Russian Bolsheviks commonly wore leather jackets, which became a quasi-uniform for commissars during the Russian Civil War, and later for the members of the Cheka. Yakov Sverdlov allegedly initiated this practice.

Material
Antelope, buckskin, goatskin, sheepskin, horsehide and cowhide are the hides most commonly used to make leather jackets. As soon as the skin is removed from the animal at the meat processing plant, it is refrigerated, salted, or packed in barrels of brine. It is then sent to the tannery where the skins undergo a series of processes designed to preserve and soften the hides. Sewing materials such as thread, lining, seam tape, buttons, snaps and zippers are generally bought from outside vendors and stored in the garment factory.

Popularity

In the latter half of the 20th century, the leather jacket—in many forms—achieved iconic status and general acceptance through an inextricable link to Hollywood. Such jackets were popularized by numerous stars in the 1940s and 1950s, including actor Jimmy Stewart (who had actually commanded a U.S. bomber squadron during World War II) in the film Night Passage (1957). The brown leather jacket has become a  de rigueur part of wardrobe for the Hollywood adventurer, from Gary Cooper in For Whom the Bell Tolls to Harrison Ford in the Indiana Jones film series.

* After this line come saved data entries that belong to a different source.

-- ==== Sys2Proof/Laws/Decode.lean ====
section
/-! SUPPORT. What the word of each row of the opcode table decodes to, every field the instruction ignores left free
(R121): one lemma per constructor. -/

namespace Sys2Proof

theorem decode_special {w : Word} (h : opField w = 0x00) : decode w = decodeSpecial w := by
  rw [decode, h]; rfl
theorem decode_regimm {w : Word} (h : opField w = 0x01) : decode w = decodeRegimm w := by
  rw [decode, h]; rfl
theorem decode_cop0 {w : Word} (h : opField w = 0x10) : decode w = decodeCop0 w := by
  rw [decode, h]; rfl
theorem decode_cop2Move {w : Word} (h : opField w = 0x12) (hb : w.getLsbD 25 = false) :
    decode w = decodeCop2Move w := by
  rw [decode, h]; exact if_neg (ne_true_of_eq_false hb)
theorem decode_vector {w : Word} (h : opField w = 0x12) (hb : w.getLsbD 25 = true) :
    decode w = .ok (decodeVector w) := by
  rw [decode, h]; exact if_pos hb
theorem decode_vectorLoad {w : Word} (h : opField w = 0x32) : decode w = decodeVectorLoad w := by
  rw [decode, h]; rfl
theorem decode_vectorStore {w : Word} (h : opField w = 0x3A) : decode w = decodeVectorStore w := by
  rw [decode, h]; rfl

/-! ### Scalar register arithmetic, logic and comparison (40_scalar_alu.md) -/

theorem decode_add (rs rt rd sa : BitVec 5) :
    decode (formatR 0x00 rs rt rd sa 0x20) = .ok (.add rd rs rt) := by
  rw [decode_special (opField_formatR ..), decodeSpecial, functField_formatR]
  show Except.ok (Instr.add (rdField _) (rsField _) (rtField _)) = _
  rw [rdField_formatR, rsField_formatR, rtField_formatR]

theorem decode_addu (rs rt rd sa : BitVec 5) :
    decode (formatR 0x00 rs rt rd sa 0x21) = .ok (.addu rd rs rt) := by
  rw [decode_special (opField_formatR ..), decodeSpecial, functField_formatR]
  show Except.ok (Instr.addu (rdField _) (rsField _) (rtField _)) = _
  rw [rdField_formatR, rsField_formatR, rtField_formatR]

theorem decode_sub (rs rt rd sa : BitVec 5) :
    decode (formatR 0x00 rs rt rd sa 0x22) = .ok (.sub rd rs rt) := by
  rw [decode_special (opField_formatR ..), decodeSpecial, functField_formatR]
  show Except.ok (Instr.sub (rdField _) (rsField _) (rtField _)) = _
  rw [rdField_formatR, rsField_formatR, rtField_formatR]

theorem decode_subu (rs rt rd sa : BitVec 5) :
    decode (formatR 0x00 rs rt rd sa 0x23) = .ok (.subu rd rs rt) := by
  rw [decode_special (opField_formatR ..), decodeSpecial, functField_formatR]
  show Except.ok (Instr.subu (rdField _) (rsField _) (rtField _)) = _
  rw [rdField_formatR, rsField_formatR, rtField_formatR]

theorem decode_and (rs rt rd sa : BitVec 5) :
    decode (formatR 0x00 rs rt rd sa 0x24) = .ok (.and rd rs rt) := by
  rw [decode_special (opField_formatR ..), decodeSpecial, functField_formatR]
  show Except.ok (Instr.and (rdField _) (rsField _) (rtField _)) = _
  rw [rdField_formatR, rsField_formatR, rtField_formatR]

theorem decode_or (rs rt rd sa : BitVec 5) :
    decode (formatR 0x00 rs rt rd sa 0x25) = .ok (.or rd rs rt) := by
  rw [decode_special (opField_formatR ..), decodeSpecial, functField_formatR]
  show Except.ok (Instr.or (rdField _) (rsField _) (rtField _)) = _
  rw [rdField_formatR, rsField_formatR, rtField_formatR]

theorem decode_xor (rs rt rd sa : BitVec 5) :
    decode (formatR 0x00 rs rt rd sa 0x26) = .ok (.xor rd rs rt) := by
  rw [decode_special (opField_formatR ..), decodeSpecial, functField_formatR]
  show Except.ok (Instr.xor (rdField _) (rsField _) (rtField _)) = _
  rw [rdField_formatR, rsField_formatR, rtField_formatR]

theorem decode_nor (rs rt rd sa : BitVec 5) :
    decode (formatR 0x00 rs rt rd sa 0x27) = .ok (.nor rd rs rt) := by
  rw [decode_special (opField_formatR ..), decodeSpecial, functField_formatR]
  show Except.ok (Instr.nor (rdField _) (rsField _) (rtField _)) = _
  rw [rdField_formatR, rsField_formatR, rtField_formatR]

theorem decode_slt (rs rt rd sa : BitVec 5) :
    decode (formatR 0x00 rs rt rd sa 0x2A) = .ok (.slt rd rs rt) := by
  rw [decode_special (opField_formatR ..), decodeSpecial, functField_formatR]
  show Except.ok (Instr.slt (rdField _) (rsField _) (rtField _)) = _
  rw [rdField_formatR, rsField_formatR, rtField_formatR]

theorem decode_sltu (rs rt rd sa : BitVec 5) :
    decode (formatR 0x00 rs rt rd sa 0x2B) = .ok (.sltu rd rs rt) := by
  rw [decode_special (opField_formatR ..), decodeSpecial, functField_formatR]
  show Except.ok (Instr.sltu (rdField _) (rsField _) (rtField _)) = _
  rw [rdField_formatR, rsField_formatR, rtField_formatR]

/-! ### Shifts (40_scalar_alu.md) -/

theorem decode_sll (rs rt rd sa : BitVec 5) :
    decode (formatR 0x00 rs rt rd sa 0x00) = .ok (.sll rd rt sa) := by
  rw [decode_special (opField_formatR ..), decodeSpecial, functField_formatR]
  show Except.ok (Instr.sll (rdField _) (rtField _) (saField _)) = _
  rw [rdField_formatR, rtField_formatR, saField_formatR]

theorem decode_srl (rs rt rd sa : BitVec 5) :
    decode (formatR 0x00 rs rt rd sa 0x02) = .ok (.srl rd rt sa) := by
  rw [decode_special (opField_formatR ..), decodeSpecial, functField_formatR]
  show Except.ok (Instr.srl (rdField _) (rtField _) (saField _)) = _
  rw [rdField_formatR, rtField_formatR, saField_formatR]

theorem decode_sra (rs rt rd sa : BitVec 5) :
    decode (formatR 0x00 rs rt rd sa 0x03) = .ok (.sra rd rt sa) := by
  rw [decode_special (opField_formatR ..), decodeSpecial, functField_formatR]
  show Except.ok (Instr.sra (rdField _) (rtField _) (saField _)) = _
  rw [rdField_formatR, rtField_formatR, saField_formatR]

theorem decode_sllv (rs rt rd sa : BitVec 5) :
    decode (formatR 0x00 rs rt rd sa 0x04) = .ok (.sllv rd rt rs) := by
  rw [decode_special (opField_formatR ..), decodeSpecial, functField_formatR]
  show Except.ok (Instr.sllv (rdField _) (rtField _) (rsField _)) = _
  rw [rdField_formatR, rtField_formatR, rsField_formatR]

theorem decode_srlv (rs rt rd sa : BitVec 5) :
    decode (formatR 0x00 rs rt rd sa 0x06) = .ok (.srlv rd rt rs) := by
  rw [decode_special (opField_formatR ..), decodeSpecial, functField_formatR]
  show Except.ok (Instr.srlv (rdField _) (rtField _) (rsField _)) = _
  rw [rdField_formatR, rtField_formatR, rsField_formatR]

theorem decode_srav (rs rt rd sa : BitVec 5) :
    decode (formatR 0x00 rs rt rd sa 0x07) = .ok (.srav rd rt rs) := by
  rw [decode_special (opField_formatR ..), decodeSpecial, functField_formatR]
  show Except.ok (Instr.srav (rdField _) (rtField _) (rsField _)) = _
  rw [rdField_formatR, rtField_formatR, rsField_formatR]

/-! ### Immediate forms (40_scalar_alu.md) -/

theorem decode_addi (rs rt : Reg) (imm : BitVec 16) :
    decode (formatI 0x08 rs rt imm) = .ok (.addi rt rs imm) := by
  rw [decode, opField_formatI]
  show Except.ok (Instr.addi (rtField _) (rsField _) (immField _)) = _
  rw [rtField_formatI, rsField_formatI, immField_formatI]

theorem decode_addiu (rs rt : Reg) (imm : BitVec 16) :
    decode (formatI 0x09 rs rt imm) = .ok (.addiu rt rs imm) := by
  rw [decode, opField_formatI]
  show Except.ok (Instr.addiu (rtField _) (rsField _) (immField _)) = _
  rw [rtField_formatI, rsField_formatI, immField_formatI]

theorem decode_slti (rs rt : Reg) (imm : BitVec 16) :
    decode (formatI 0x0A rs rt imm) = .ok (.slti rt rs imm) := by
  rw [decode, opField_formatI]
  show Except.ok (Instr.slti (rtField _) (rsField _) (immField _)) = _
  rw [rtField_formatI, rsField_formatI, immField_formatI]

theorem decode_sltiu (rs rt : Reg) (imm : BitVec 16) :
    decode (formatI 0x0B rs rt imm) = .ok (.sltiu rt rs imm) := by
  rw [decode, opField_formatI]
  show Except.ok (Instr.sltiu (rtField _) (rsField _) (immField _)) = _
  rw [rtField_formatI, rsField_formatI, immField_formatI]

theorem decode_andi (rs rt : Reg) (imm : BitVec 16) :
    decode (formatI 0x0C rs rt imm) = .ok (.andi rt rs imm) := by
  rw [decode, opField_formatI]
  show Except.ok (Instr.andi (rtField _) (rsField _) (immField _)) = _
  rw [rtField_formatI, rsField_formatI, immField_formatI]

theorem decode_ori (rs rt : Reg) (imm : BitVec 16) :
    decode (formatI 0x0D rs rt imm) = .ok (.ori rt rs imm) := by
  rw [decode, opField_formatI]
  show Except.ok (Instr.ori (rtField _) (rsField _) (immField _)) = _
  rw [rtField_formatI, rsField_formatI, immField_formatI]

theorem decode_xori (rs rt : Reg) (imm : BitVec 16) :
    decode (formatI 0x0E rs rt imm) = .ok (.xori rt rs imm) := by
  rw [decode, opField_formatI]
  show Except.ok (Instr.xori (rtField _) (rsField _) (immField _)) = _
  rw [rtField_formatI, rsField_formatI, immField_formatI]

theorem decode_lui (rs rt : Reg) (imm : BitVec 16) :
    decode (formatI 0x0F rs rt imm) = .ok (.lui rt imm) := by
  rw [decode, opField_formatI]
  show Except.ok (Instr.lui (rtField _) (immField _)) = _
  rw [rtField_formatI, immField_formatI]

/-! ### Scalar loads and stores (42_scalar_loadstore.md) -/

theorem decode_lb (base rt : Reg) (imm : BitVec 16) :
    decode (formatI 0x20 base rt imm) = .ok (.lb rt imm base) := by
  rw [decode, opField_formatI]
  show Except.ok (Instr.lb (rtField _) (immField _) (rsField _)) = _
  rw [rtField_formatI, immField_formatI, rsField_formatI]

theorem decode_lh (base rt : Reg) (imm : BitVec 16) :
    decode (formatI 0x21 base rt imm) = .ok (.lh rt imm base) := by
  rw [decode, opField_formatI]
  show Except.ok (Instr.lh (rtField _) (immField _) (rsField _)) = _
  rw [rtField_formatI, immField_formatI, rsField_formatI]

theorem decode_lw (base rt : Reg) (imm : BitVec 16) :
    decode (formatI 0x23 base rt imm) = .ok (.lw rt imm base) := by
  rw [decode, opField_formatI]
  show Except.ok (Instr.lw (rtField _) (immField _) (rsField _)) = _
  rw [rtField_formatI, immField_formatI, rsField_formatI]

theorem decode_lbu (base rt : Reg) (imm : BitVec 16) :
    decode (formatI 0x24 base rt imm) = .ok (.lbu rt imm base) := by
  rw [decode, opField_formatI]
  show Except.ok (Instr.lbu (rtField _) (immField _) (rsField _)) = _
  rw [rtField_formatI, immField_formatI, rsField_formatI]

theorem decode_lhu (base rt : Reg) (imm : BitVec 16) :
    decode (formatI 0x25 base rt imm) = .ok (.lhu rt imm base) := by
  rw [decode, opField_formatI]
  show Except.ok (Instr.lhu (rtField _) (immField _) (rsField _)) = _
  rw [rtField_formatI, immField_formatI, rsField_formatI]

A leather jacket could be used to shape a character, providing an important ingredient used to define the very essence of 'cool'. Prime examples include the Perfecto motorcycle jacket worn by Marlon Brando's Johnny Strabler in The Wild One (1953), Honor Blackman as Cathy Gale on The Avengers, and Michael Pare in Eddie and the Cruisers duo (1983 and 1989). All these served to popularize leather jackets among American youth from the  "greaser subculture" of the 1950s and early 1960s. Later depictions of this subculture feature via The Fonz from the television series Happy Days, produced in the 1970s and 1980s, but set in the 1950s and 1960s (Fonzie's leather jacket is now housed in the Smithsonian Institution), and in the film duos Eddie and the Cruisers and  Grease. Flight jackets, also (occasionally with  fleece collars, as seen in the film Top Gun (1986), have remained fashionable for decades.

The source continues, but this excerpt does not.